Work order:
Look through the records below for the line with "exact ((pushed _" and the line with "k.op = some o)", then return those lines and all lines between, exactly.

Data supplied:
/-- O13. A link answer joins a list of fewer than 4; the oldest leaves it as soon as nothing is being sent, taking the
unanswered count in the high half of its result word, and the count clears; at 4 the message stays unanswered
and the count rises, up to 255. A waiting response is sent once no link answer waits (R161, R162). -/
def Obligations.LinkAnswersGoOldestFirst : Prop :=
  ∀ (r : PortRecord) (a : LinkAnswer),
    (4 ≤ r.linkAnswers.length → r.addLinkAnswer a = { r with unanswered := min 255 (r.unanswered + 1) })
    ∧ (∀ m, r.sending = some m → r.linkAnswers.length < 4 →
        r.addLinkAnswer a = { r with linkAnswers := r.linkAnswers ++ [a] })
    ∧ (∀ b rest, r.sending = none → r.linkAnswers ++ [a] = b :: rest → r.linkAnswers.length < 4 →
        r.addLinkAnswer a =
          { r with linkAnswers := rest, unanswered := 0
                   sending := some (.link { status := if b.overrun then .overrun else .linkError, tag := b.tag,
                                            task := b.task, notes := ⟨false, false⟩, token := 0,
                                            result := halves b.low r.unanswered, record := .none, bytes := [] }) })
    ∧ (∀ x, r.sending = none → r.linkAnswers = [] →
        r.respond x = { r with sending := some (.answer x), waiting := none })
    ∧ (∀ m x, r.sending = some m → r.respond x = { r with waiting := some x })

/-- O28. What the part sends. A message is the header of Table 9-3, the record section, the payload and the CRC, low byte
first, so that the check over the whole ends at 0. The status bytes are those of Table 10-6. The records have the fields
of Tables 9-8, 1-6, 3-3, 2-5, 5-5, 7-5 and 9-7 in their order and widths with the values of Table 9-4, FFh in each
byte of an absent field, a set of locks with lock n as bit n; those of CLAIM and PEEK-FRAME are the record section and
every other stands in the payload. SDOn carries the message so that a receiver by R154 finds its bytes, however the
part spaces them (assumption 24), and rests at 1 when nothing is sent (R142, R154, R155, R157 to R159, R179). -/
def Obligations.ResponsesGoOutByTheirTables : Prop :=
  let one := fun n : Nat => [BitVec.ofNat 8 n]
  let two := fun n : Nat => [BitVec.ofNat 8 n, BitVec.ofNat 8 (n / 256)]
  let four := fun w : Word => two (w.toNat % 65536) ++ two (w.toNat / 65536)
  let opt1 := fun x : Option Nat => (x.map one).getD [0xFF]
  let opt2 := fun x : Option Nat => (x.map two).getD [0xFF, 0xFF]
  let opt4 := fun x : Option Word => (x.map four).getD [0xFF, 0xFF, 0xFF, 0xFF]
  let bit := fun (b : Bool) (n : Nat) => if b then n else 0
  let level : Origin → Nat := fun | .primary => 0 | .handler => 1
  let start : StartKind → Nat := fun | .fresh => 0 | .restored => 1 | .notified => 2
  (∀ r : Response,
    let payload := r.record.inPayload ++ r.bytes
    let body := [r.status.byte, r.tag, r.task]
      ++ one (bit r.notes.alreadyHeld 1 + bit r.notes.waitWithdrawn 2) ++ two r.token.toNat ++ two payload.length
      ++ four r.result ++ r.record.section_ ++ payload
    r.wire = body ++ two (crc body).toNat ∧ crc r.wire = 0)
  ∧ (∀ x ∈ [(Status.ok, 0x00#8), (.queued, 0x01#8), (.none, 0x02#8), (.linkError, 0x10#8), (.overrun, 0x11#8),
      (.notOnline, 0x20#8), (.noRight, 0x21#8), (.badParam, 0x22#8), (.noTask, 0x30#8), (.noLock, 0x31#8),
      (.exists_, 0x32#8), (.tableFull, 0x33#8), (.noPages, 0x34#8), (.locksExhausted, 0x35#8), (.busy, 0x40#8),
      (.notRunning, 0x41#8), (.conflict, 0x42#8), (.stale, 0x43#8), (.denied, 0x44#8), (.noRoom, 0x45#8),
      (.faulted, 0x46#8), (.notFaulted, 0x47#8), (.lastGrant, 0x48#8), (.damaged, 0x50#8), (.aborted, 0x51#8),
      (.held, 0x60#8), (.ownFrame, 0x61#8), (.notHolder, 0x62#8), (.waitFull, 0x63#8), (.alreadyWaiting, 0x64#8),
      (.notWaiting, 0x65#8)], x.1.byte = x.2)
  ∧ (∀ ls : LockSet, ∃ w : Word, wireLocks ls = four w ∧ ∀ l : LockNo, w.getLsbD l.val = decide (l ∈ ls))
  ∧ (∀ x : ResultRecord, x.section_ = [] ∨ x.inPayload = [])
  ∧ (∀ x : HelloRecord, (ResultRecord.hello x).inPayload =
      one x.port.val ++ one (bit x.rights.define 1 + bit x.rights.evict 2 + bit x.rights.grant 4)
        ++ two x.partCode.toNat ++ one x.taskCapacity ++ one x.lockCapacity ++ two x.pageCapacity ++ two x.freePages)
  ∧ (∀ x : TaskRecord,
      let state : TaskState → Nat := fun | .ready => 0 | .suspended => 1 | .running => 2 | .faulted => 3
      let mode : ResumeMode → Nat := fun | .restore => 0 | .notify => 1
      let phase : Phase → Nat := fun | .opening => 0 | .active => 1
      let op : OpKind → Nat := fun | .delivery => 0 | .fill => 1 | .peek => 2 | .dataRead => 3 | .dataWrite => 4
      (ResultRecord.task x).inPayload =
        one (state x.state) ++ one x.depth ++ one x.frameLimit ++ one x.framePages ++ one x.dataPages
          ++ one (mode x.resumeMode) ++ one x.affinity.toNat ++ one x.watch.toNat ++ two x.leasePeriod
          ++ four x.entryWord ++ opt1 (x.claimPort.map (·.val)) ++ opt1 (x.claimLevel.map level)
          ++ opt1 (x.claimPhase.map phase) ++ opt1 (x.claimStart.map start) ++ opt2 x.leaseRemaining
          ++ opt1 (x.inFlight.map op) ++ opt4 x.topTagWord ++ opt1 (x.topOrigin.map level))
  ∧ (∀ x : ClaimRecord, (ResultRecord.claim x).section_ =
      one (start x.startKind) ++ one (level x.level) ++ one x.depth ++ opt4 x.entryWord ++ opt4 x.tagWord
        ++ opt2 x.frameLength ++ opt1 (x.origin.map level) ++ opt1 x.slot ++ opt1 (x.locksLost.map (bit · 1))
        ++ opt1 (x.pushedBy.map (·.val)) ++ (x.heldLocks.map wireLocks).getD (opt4 none))
  ∧ (∀ x : PeekRecord, (ResultRecord.peek x).section_ =
      one x.position ++ one x.slot ++ two x.length ++ four x.tagWord ++ one (level x.origin) ++ wireLocks x.carried
        ++ one (bit x.locksLost 1) ++ one x.pushedBy.val)
  ∧ (∀ x : LockRecord,
      let kind : HolderKind → Nat := fun | .claim => 0 | .frame => 1
      (ResultRecord.lock x).inPayload =
        one (if x.held then 2 else 1) ++ opt1 (x.holderKind.map kind) ++ opt1 (x.holderTask.map (·.val))
          ++ opt1 (x.holderPort.map (·.val)) ++ opt1 x.holderSlot ++ one x.waiters ++ opt1 (x.lastHolder.map (·.val)))
  ∧ (∀ x : MemoryRecord, (ResultRecord.memory x).inPayload =
      two x.free ++ two x.reserved ++ two x.scrubbing ++ two x.queueLength ++ opt2 (x.inProgress.map (·.val))
        ++ two x.poisoned)
  ∧ (∀ n : Notice, (ResultRecord.notice n).inPayload = match n with
      | .lockGranted t l => one 1 ++ one t.val ++ one l.val ++ [0xFF, 0xFF, 0xFF]
      | .claimLost t d => one 2 ++ one t.val ++ [0xFF, 0xFF] ++ two d
      | .taskFreed t d => one 3 ++ one t.val ++ [0xFF, 0xFF] ++ two d
      | .taskFaulted t d => one 4 ++ one t.val ++ [0xFF, 0xFF] ++ two d
      | .portDown p d => one 5 ++ [0xFF, 0xFF] ++ one p.val ++ two d
      | .noticesLost d => one 6 ++ [0xFF, 0xFF, 0xFF] ++ two d)
  ∧ ∀ r : PortRecord, (r.sending = none → r.sdo = [true])
      ∧ ∀ x, r.sending = some x →
          LineMessage.ofLine r.sdo = some { bytes := x.response.wire, framingFault := false }
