theorem linked_addLinkAnswer {s : State} (h : LinkedAll s) (p : Port) (a : LinkAnswer) :
    LinkedAll (s.onPort p (·.addLinkAnswer a)) := by
  have line : ∀ r : PortRecord, (r.addLinkAnswer a).session = r.session ∧ (r.addLinkAnswer a).held = r.held
      ∧ (r.addLinkAnswer a).requests = r.requests ∧ (r.Unanswered → (r.addLinkAnswer a).Unanswered)
      ∧ ((∀ x, r.sending = some (.answer x) → r.waiting = none) →
          ∀ x, (r.addLinkAnswer a).sending = some (.answer x) → (r.addLinkAnswer a).waiting = none) := by
    intro r
    simp only [PortRecord.addLinkAnswer]
    split
    · exact startSending_line { r with linkAnswers := r.linkAnswers ++ [a] }
    · exact ⟨rfl, rfl, rfl, id, id⟩
  obtain ⟨l1, l2, l3, l4, l5⟩ := line (s.port p)
  exact linked_line h p _ l1 l2 (by rw [l3]) l4 (l5 (h.one p))

/-- A request that joins an empty queue is the one the port takes. -/
theorem takes_queued {s : State} (i : ∀ t, ∀ k ∈ s.task t, k.Ok) (h : LinkedAll s) {p : Port} (hp : (s.port p).held = false)
    (he : (s.port p).requests = []) (q : Request) : Takes (s.onPort p (·.queueRequest q)) p q := by
  have port : ∀ r, (s.onPort p (·.queueRequest q)).port r = if r = p then (s.port p).queueRequest q else s.port r :=
    fun r => by simp [State.onPort, port_setPort]
  have un : ∀ r, (s.port r).Unanswered → ((s.onPort p (·.queueRequest q)).port r).Unanswered := fun r u => by
    rw [port]; split
    · next e => subst e; exact u
    · exact u
  have idle : ∀ t k c, s.task t = some k → k.claim = some c → c.port = p → k.op = none := by
    intro t k c hk hc hcp
    cases ho : k.op with
    | none => rfl
    | some o =>
      obtain ⟨_, q', g, _⟩ := h.head t k c hk hc (by simp [ho]) trivial
      rw [hcp, he] at g; simp at g
  refine ⟨⟨fun r _ hr => ?_, fun r hr => ?_, fun r x hx => ?_, fun t k c hk hc => ?_, fun t k c hk hc ho _ => ?_⟩,
    ⟨?_, un p (h.empty p he), idle⟩, ?_, ?_, i⟩
  · rw [port] at hr ⊢
    split
    · next e => subst e; rw [if_pos rfl] at hr; exact h.held r trivial hr
    · next e => rw [if_neg e] at hr; exact h.held r trivial hr
  · by_cases e : r = p
    · subst e; exact un r (h.empty r he)
    · rw [port, if_neg e] at hr; exact un r (h.empty r hr)
  · rw [port] at hx ⊢
    split
    · next e => subst e; rw [if_pos rfl] at hx; exact h.one r x hx
    · next e => rw [if_neg e] at hx; exact h.one r x hx
  · have := h.online t k c hk hc
    rw [port]
    split
    · next e => rw [e] at this; exact this
    · exact this
  · have hne : c.port ≠ p := fun e => by simp [idle t k c hk hc e] at ho
    rw [port, if_neg hne]
    exact h.head t k c hk hc ho trivial
  · rw [port, if_pos rfl]; simp [PortRecord.queueRequest]
  · rw [port, if_pos rfl]; simp [PortRecord.queueRequest, he]
  · rw [port, if_pos rfl]; exact hp

theorem linked_arrive {s : State} (i : ∀ t, ∀ k ∈ s.task t, k.Ok) (h : LinkedAll s) (p : Port) (q : Request) :
    LinkedAll (arrive p q s) := by
  simp only [arrive]
  split
  · exact h
  · next hd =>
    split
    · split
      · next he =>
        refine linked_takeRequest (takes_queued i h ?_ (by simpa using he) q)
        simp only [State.deaf, Bool.or_eq_true, not_or, Bool.not_eq_true] at hd
        exact hd.2
      · next he =>
        refine h.less (.of_same (same_onPort _ _ _ ⟨rfl, rfl, ?_, rfl, fun _ => .rfl⟩) fun _ => rfl)
        cases e : (s.port p).requests
        · simp [e] at he
        · simp [PortRecord.queueRequest, e]
    · exact linked_addLinkAnswer h p _
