theorem slots_damageInRead {s : State} {k : Task} (h : SlotsAll s) (r : Reads k) (t : TaskNo) (c : Claim) (n : PageNo)
    (part : Nat) : SlotsAll (s.damageInRead t k c n part) := by
  simp only [State.damageInRead]
  have h1 : SlotsAll (s.onPage n Page.markPoisoned) := h.congr fun _ => rfl
  exact (h1.some t r.done).portsLocks (portsLocks_respondHead ..)

theorem slots_reachPeek {s : State} {k : Task} (h : SlotsAll s) (r : Reads k) (t : TaskNo) (c : Claim)
    (position slot : Nat) (f : FrameRecord) (part : Nat) (b : List Byte) :
    SlotsAll (s.reachPeekPart t k c position slot f part b) := by
  simp only [State.reachPeekPart]
  split
  · split
    · exact slots_damageInRead h r _ _ _ _
    · exact h.some t (r.setOp _ rfl rfl)
  · exact (h.some t r.done).portsLocks (portsLocks_respondHead ..)

/-! ### Fills -/

theorem slots_dropRetained {s : State} {t u : TaskNo} {k : Task} {c : Claim} (hk : s.task t = some k) :
    (s.dropRetained t c).task u = if u = t then
      some (match c.retained with | none => k | some old => k.withSlot old emptied) else s.task u := by
  cases hr : c.retained with
  | none =>
    simp only [State.dropRetained, hr]
    split
    · next e => rw [e, hk]
    · rfl
  | some old => simp [State.dropRetained, hr, emptySlot_task, hk]

/-- The end of a claim whose retained slot, if any, empties. -/
theorem slotsOk_ended {k : Task} {c : Claim} (hl : k.LayoutOk)
    (hc : k.slots.length = k.frameLimit + 1) (hd : k.stack.length ≤ k.frameLimit)
    (hf : Fits k.slots k.stack c.retained none) :
    (match c.retained with | none => k | some old => k.withSlot old emptied).endClaim.SlotsOk := by
  cases hr : c.retained with
  | none => rw [hr] at hf; exact slotsOk_endClaim hl hc hd hf
  | some old =>
    rw [hr] at hf
    exact slotsOk_endClaim hl (by simpa [Task.withSlot] using hc) hd hf.dropRetained

theorem slots_completeFill {s : State} {k : Task} {c : Claim} {slot : Nat} (h : SlotsAll s)
    (hl : k.LayoutOk) (hc : k.slots.length = k.frameLimit + 1)
    (hd : k.stack.length < k.frameLimit) (hf : Fits k.slots k.stack c.retained (some slot)) (t : TaskNo) (w : Word)
    (b : List Byte) (x : Bool) : SlotsAll (s.completeFill t k c slot w b x) := by
  have ended : ∀ (v : State) (k2 : Task), (∀ u, v.task u = if u = t then some k2 else s.task u) →
      (match c.retained with | none => k2 | some old => k2.withSlot old emptied).endClaim.SlotsOk →
      SlotsAll ((v.dropRetained t c).onTask t Task.endClaim) := by
    intro v k2 hv ok u k' hk'
    have ht : v.task t = some k2 := by simp [hv]
    rw [onTask_task, slots_dropRetained ht, slots_dropRetained ht] at hk'
    split at hk'
    · obtain rfl := Option.mem_some.1 (by simpa using hk')
      exact ok
    · next e => exact h u k' (by simpa [hv, e] using hk')
  simp only [State.completeFill]
  have pushed : ∀ (f : FrameRecord) (ls : LockSet), SlotsAll (((((s.setTask t (some
      { k.withSlot slot { status := .filled, frame := some f } with stack := k.stack ++ [slot] })).moveAll ls
      (.claim t c.token) (.frame t slot)).dropRetained t c)).onTask t Task.endClaim) := fun f ls =>
    ended _ { k.withSlot slot { status := .filled, frame := some f } with stack := k.stack ++ [slot] }
      (fun u => (moveAll_task ..).trans (task_setTask ..))
      (slotsOk_ended hl (by simpa [Task.withSlot] using hc) (by simpa [Task.withSlot] using hd) (hf.pushFill f))
  exact ((pushed _ _).portsLocks (told_postFreed ..).toPortsLocks).portsLocks (portsLocks_respondHead ..)

/-! ### The completions of transfers -/

section Transfers

variable {s : State} (i : ∀ t, ∀ k ∈ s.task t, k.Ok) (h : SlotsAll s)

/-- The claim of a sound task record is sound. -/
theorem claim_ok {k : Task} {c : Claim} (h : k.Ok) (hc : k.claim = some c) : c.Ok := h.2.2.2.2.1 c hc

include h in
theorem reads_of_op {t : TaskNo} {k : Task} {o : Op} (hk : s.task t = some k) (ho : k.op = some o)
    (h1 : o.fillSlot = none) (h2 : o.deliverySlot = none) : Reads k :=
  ⟨h t k hk, by simp [ho, h1], by simp [ho, h2]⟩

include i h

theorem slots_deliveryPart (e : ReadOutcome) {u : State} (hu : execDeliveryPartTransfer e s = .next u) :
    SlotsAll u := by
  simp only [execDeliveryPartTransfer, Host.Outcome.next.injEq] at hu
  subst hu
  split
  · split
    · next ho =>
      obtain ⟨hk, hc, ho, _⟩ := opOf_spec ho
      have d := delivers_of_op (h _ _ hk) hc (claim_ok (i _ _ hk) hc) ho
      have h' : SlotsAll s.freePath := h.congr fun _ => rfl
      split
      · split
        · exact slots_damageInDelivery (h'.but _) d _ _ _
        · exact slots_reachDelivery (h'.but _) d _ _ _ _
      · exact h
    · exact h
  · exact h

omit i in
theorem slots_peekPart (e : ReadOutcome) {u : State} (hu : execPeekPartTransfer e s = .next u) : SlotsAll u := by
  simp only [execPeekPartTransfer, Host.Outcome.next.injEq] at hu
  subst hu
  split
  · split
    · next ho =>
      obtain ⟨hk, hc, ho, _⟩ := opOf_spec ho
      have r := reads_of_op h hk ho rfl rfl
      have h' : SlotsAll s.freePath := h.congr fun _ => rfl
      split
      · split
        · exact slots_damageInRead h' r _ _ _ _
        · exact slots_reachPeek h' r _ _ _ _ _ _ _
      · exact h
    · exact h
  · exact h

Reply:
  exact ((pushed _ _).portsLocks (told_postFreed ..).toPortsLocks).portsLocks (portsLocks_respondHead ..)

/-! ### The completions of transfers -/

section Transfers

variable {s : State} (i : ∀ t, ∀ k ∈ s.task t, k.Ok) (h : SlotsAll s)

/-- The claim of a sound task record is sound. -/
theorem claim_ok {k : Task} {c : Claim} (h : k.Ok) (hc : k.claim = some c) : c.Ok := h.2.2.2.2.1 c hc

include h in
theorem reads_of_op {t : TaskNo} {k : Task} {o : Op} (hk : s.task t = some k) (ho : k.op = some o)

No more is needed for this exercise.